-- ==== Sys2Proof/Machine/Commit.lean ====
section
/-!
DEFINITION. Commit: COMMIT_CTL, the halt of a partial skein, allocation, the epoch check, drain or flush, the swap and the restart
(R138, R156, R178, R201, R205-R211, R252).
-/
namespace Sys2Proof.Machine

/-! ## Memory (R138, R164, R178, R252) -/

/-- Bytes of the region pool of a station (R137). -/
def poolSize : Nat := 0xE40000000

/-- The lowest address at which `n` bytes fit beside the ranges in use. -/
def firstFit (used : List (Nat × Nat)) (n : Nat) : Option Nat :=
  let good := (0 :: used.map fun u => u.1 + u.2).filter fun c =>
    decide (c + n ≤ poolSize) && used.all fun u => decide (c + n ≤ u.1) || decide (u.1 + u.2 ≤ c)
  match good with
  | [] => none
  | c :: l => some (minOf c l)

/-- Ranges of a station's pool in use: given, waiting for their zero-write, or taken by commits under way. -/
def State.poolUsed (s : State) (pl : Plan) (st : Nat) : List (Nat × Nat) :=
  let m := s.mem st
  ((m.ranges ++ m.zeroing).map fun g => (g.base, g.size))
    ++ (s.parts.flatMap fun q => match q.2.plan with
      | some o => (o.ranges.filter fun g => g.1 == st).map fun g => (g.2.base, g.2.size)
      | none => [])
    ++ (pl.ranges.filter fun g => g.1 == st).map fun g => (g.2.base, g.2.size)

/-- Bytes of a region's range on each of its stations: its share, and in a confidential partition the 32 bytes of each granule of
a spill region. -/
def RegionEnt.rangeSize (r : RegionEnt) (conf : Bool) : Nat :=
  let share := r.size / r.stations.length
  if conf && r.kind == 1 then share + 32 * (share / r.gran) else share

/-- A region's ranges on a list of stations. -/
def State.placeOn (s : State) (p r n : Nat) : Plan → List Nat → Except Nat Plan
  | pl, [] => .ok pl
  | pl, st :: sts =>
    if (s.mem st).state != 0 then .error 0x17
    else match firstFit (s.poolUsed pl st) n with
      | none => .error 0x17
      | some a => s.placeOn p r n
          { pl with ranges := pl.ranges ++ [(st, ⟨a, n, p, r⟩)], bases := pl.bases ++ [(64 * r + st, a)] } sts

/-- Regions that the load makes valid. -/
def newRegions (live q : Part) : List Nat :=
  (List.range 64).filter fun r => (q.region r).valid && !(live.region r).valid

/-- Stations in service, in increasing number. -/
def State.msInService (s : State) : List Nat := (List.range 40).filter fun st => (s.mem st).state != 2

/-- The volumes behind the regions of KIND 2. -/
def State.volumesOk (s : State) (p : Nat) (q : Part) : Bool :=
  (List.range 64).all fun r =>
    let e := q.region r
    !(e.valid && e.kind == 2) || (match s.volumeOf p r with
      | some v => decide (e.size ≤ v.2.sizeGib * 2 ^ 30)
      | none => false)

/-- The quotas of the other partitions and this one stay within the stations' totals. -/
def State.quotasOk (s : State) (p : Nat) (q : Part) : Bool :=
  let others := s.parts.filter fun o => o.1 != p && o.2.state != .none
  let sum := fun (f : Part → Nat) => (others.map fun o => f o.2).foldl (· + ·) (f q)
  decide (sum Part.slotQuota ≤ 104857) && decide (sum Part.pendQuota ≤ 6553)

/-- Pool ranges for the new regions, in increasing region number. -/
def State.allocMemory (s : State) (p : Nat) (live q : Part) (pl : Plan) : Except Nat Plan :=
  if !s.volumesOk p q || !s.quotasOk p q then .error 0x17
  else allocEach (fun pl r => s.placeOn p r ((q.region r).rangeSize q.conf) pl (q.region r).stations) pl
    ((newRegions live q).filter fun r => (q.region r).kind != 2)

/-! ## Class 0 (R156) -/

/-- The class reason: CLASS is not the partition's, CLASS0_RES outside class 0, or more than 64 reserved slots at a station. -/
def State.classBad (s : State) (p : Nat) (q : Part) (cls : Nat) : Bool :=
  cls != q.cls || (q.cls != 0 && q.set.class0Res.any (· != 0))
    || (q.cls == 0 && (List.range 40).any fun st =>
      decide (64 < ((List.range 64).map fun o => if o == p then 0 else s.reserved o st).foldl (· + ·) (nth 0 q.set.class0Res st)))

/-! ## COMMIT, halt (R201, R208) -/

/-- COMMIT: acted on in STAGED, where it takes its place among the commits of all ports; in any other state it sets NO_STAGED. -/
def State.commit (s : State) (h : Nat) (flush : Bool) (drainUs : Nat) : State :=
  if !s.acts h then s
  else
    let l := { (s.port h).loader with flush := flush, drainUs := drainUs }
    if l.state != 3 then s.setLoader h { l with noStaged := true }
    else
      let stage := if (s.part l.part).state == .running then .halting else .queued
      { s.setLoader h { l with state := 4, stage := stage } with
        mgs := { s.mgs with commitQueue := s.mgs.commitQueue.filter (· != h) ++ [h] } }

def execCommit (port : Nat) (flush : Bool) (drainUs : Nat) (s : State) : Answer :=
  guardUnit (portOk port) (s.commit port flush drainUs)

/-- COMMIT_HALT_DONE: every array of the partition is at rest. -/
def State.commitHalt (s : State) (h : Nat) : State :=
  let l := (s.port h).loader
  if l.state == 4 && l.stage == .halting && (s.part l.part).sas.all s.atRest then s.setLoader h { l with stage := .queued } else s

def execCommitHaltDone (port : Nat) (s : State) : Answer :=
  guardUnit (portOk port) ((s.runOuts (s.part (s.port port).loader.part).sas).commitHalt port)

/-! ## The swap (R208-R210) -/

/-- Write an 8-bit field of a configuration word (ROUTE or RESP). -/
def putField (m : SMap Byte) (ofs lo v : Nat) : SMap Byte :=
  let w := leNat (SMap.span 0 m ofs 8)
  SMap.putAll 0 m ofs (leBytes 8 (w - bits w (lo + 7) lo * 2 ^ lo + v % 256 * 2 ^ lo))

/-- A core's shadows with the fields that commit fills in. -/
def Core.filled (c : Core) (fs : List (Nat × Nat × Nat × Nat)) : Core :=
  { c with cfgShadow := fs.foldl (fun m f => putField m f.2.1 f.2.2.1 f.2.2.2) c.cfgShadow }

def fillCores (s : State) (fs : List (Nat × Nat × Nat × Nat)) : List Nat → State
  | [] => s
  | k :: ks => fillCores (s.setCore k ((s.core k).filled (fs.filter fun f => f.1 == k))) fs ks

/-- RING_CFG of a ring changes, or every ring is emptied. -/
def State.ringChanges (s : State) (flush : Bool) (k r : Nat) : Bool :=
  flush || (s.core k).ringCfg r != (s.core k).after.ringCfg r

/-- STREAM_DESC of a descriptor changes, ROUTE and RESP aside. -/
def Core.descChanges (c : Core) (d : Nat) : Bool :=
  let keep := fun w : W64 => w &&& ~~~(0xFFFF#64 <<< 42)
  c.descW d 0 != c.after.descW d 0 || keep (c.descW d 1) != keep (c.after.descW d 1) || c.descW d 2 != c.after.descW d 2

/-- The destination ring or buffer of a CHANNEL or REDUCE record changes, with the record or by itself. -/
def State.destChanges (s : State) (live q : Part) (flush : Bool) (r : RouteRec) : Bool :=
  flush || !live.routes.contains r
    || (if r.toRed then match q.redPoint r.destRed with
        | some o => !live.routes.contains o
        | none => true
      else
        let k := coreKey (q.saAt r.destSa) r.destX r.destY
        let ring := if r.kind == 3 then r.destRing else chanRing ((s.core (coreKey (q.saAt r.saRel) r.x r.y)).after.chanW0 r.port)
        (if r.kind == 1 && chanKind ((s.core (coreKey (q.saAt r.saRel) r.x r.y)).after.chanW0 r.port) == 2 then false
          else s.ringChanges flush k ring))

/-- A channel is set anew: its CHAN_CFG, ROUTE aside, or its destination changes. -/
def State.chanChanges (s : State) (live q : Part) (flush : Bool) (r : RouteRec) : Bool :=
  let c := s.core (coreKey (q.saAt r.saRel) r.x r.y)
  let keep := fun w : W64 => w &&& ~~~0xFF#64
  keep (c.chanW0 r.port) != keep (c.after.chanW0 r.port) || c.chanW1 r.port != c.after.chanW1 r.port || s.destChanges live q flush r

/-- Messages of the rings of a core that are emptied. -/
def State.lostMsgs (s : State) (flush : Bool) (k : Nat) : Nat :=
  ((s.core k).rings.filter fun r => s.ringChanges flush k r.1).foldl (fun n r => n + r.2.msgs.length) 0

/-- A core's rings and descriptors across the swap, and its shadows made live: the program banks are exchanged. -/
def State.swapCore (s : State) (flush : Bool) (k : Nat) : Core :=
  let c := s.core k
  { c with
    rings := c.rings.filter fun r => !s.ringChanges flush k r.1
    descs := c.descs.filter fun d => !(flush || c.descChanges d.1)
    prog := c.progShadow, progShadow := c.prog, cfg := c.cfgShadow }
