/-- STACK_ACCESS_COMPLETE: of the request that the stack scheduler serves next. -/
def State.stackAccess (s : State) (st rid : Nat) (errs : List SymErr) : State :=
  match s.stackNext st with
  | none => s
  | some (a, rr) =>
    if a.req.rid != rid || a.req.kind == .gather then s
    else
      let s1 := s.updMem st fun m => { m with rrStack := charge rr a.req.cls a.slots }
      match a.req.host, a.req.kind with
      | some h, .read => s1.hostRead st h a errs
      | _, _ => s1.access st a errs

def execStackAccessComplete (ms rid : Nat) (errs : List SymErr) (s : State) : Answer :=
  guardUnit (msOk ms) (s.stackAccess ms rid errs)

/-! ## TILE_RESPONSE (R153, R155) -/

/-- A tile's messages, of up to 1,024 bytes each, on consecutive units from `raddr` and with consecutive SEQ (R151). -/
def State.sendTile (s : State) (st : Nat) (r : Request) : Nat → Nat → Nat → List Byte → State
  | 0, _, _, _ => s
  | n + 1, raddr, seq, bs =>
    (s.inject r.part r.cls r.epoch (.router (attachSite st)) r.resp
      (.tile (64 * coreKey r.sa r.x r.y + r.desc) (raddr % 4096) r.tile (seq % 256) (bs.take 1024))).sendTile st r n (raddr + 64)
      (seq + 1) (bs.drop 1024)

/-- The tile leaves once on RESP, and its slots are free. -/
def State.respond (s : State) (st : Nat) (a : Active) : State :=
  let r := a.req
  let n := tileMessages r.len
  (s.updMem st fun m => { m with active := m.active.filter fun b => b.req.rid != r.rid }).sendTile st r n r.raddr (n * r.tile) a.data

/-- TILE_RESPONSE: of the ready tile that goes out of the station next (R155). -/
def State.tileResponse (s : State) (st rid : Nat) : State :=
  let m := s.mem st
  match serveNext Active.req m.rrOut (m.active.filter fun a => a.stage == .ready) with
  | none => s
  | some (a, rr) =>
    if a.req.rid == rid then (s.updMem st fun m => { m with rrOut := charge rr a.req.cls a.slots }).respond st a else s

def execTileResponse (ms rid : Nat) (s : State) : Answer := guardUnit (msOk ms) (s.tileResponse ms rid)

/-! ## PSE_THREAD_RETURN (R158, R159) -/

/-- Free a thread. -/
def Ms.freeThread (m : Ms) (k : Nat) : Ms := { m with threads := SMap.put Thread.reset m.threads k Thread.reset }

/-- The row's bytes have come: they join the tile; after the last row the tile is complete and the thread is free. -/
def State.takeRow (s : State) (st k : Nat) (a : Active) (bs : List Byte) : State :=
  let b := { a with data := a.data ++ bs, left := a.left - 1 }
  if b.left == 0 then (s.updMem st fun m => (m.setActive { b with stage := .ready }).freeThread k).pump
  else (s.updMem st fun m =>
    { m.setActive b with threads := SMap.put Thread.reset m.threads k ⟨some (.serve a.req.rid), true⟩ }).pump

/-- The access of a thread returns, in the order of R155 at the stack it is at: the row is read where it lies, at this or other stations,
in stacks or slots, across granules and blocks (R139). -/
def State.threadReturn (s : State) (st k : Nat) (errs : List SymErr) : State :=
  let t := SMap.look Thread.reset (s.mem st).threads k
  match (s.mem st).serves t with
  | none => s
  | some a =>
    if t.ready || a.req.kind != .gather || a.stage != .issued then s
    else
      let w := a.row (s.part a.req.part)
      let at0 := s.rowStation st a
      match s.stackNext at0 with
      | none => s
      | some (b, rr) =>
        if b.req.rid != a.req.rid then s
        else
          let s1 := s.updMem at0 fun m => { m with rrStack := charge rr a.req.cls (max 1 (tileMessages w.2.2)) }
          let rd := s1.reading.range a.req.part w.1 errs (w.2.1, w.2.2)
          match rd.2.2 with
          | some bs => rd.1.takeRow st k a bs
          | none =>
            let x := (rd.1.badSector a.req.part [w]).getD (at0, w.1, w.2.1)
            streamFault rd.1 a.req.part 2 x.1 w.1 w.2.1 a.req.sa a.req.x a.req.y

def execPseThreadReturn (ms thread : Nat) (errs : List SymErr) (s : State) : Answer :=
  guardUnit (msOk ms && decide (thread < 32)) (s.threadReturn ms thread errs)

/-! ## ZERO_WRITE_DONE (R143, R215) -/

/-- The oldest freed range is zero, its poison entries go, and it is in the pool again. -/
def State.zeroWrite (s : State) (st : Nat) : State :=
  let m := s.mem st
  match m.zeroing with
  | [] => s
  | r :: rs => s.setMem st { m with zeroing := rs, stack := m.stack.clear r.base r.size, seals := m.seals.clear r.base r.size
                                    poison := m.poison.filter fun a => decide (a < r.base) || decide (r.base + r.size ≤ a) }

**PROBLEM REQUIREMENTS**.
Copy out precisely the lines from the line with "a with data" to the line with "in stacks or" in the material above, including those two lines and omitting all the rest.

**RESPONSE TO THE TASK**.
  let b := { a with data := a.data ++ bs, left := a.left - 1 }
  if b.left == 0 then (s.updMem st fun m => (m.setActive { b with stage := .ready }).freeThread k).pump
  else (s.updMem st fun m =>
    { m.setActive b with threads := SMap.put Thread.reset m.threads k ⟨some (.serve a.req.rid), true⟩ }).pump

/-- The access of a thread returns, in the order of R155 at the stack it is at: the row is read where it lies, at this or other stations,
in stacks or slots, across granules and blocks (R139). -/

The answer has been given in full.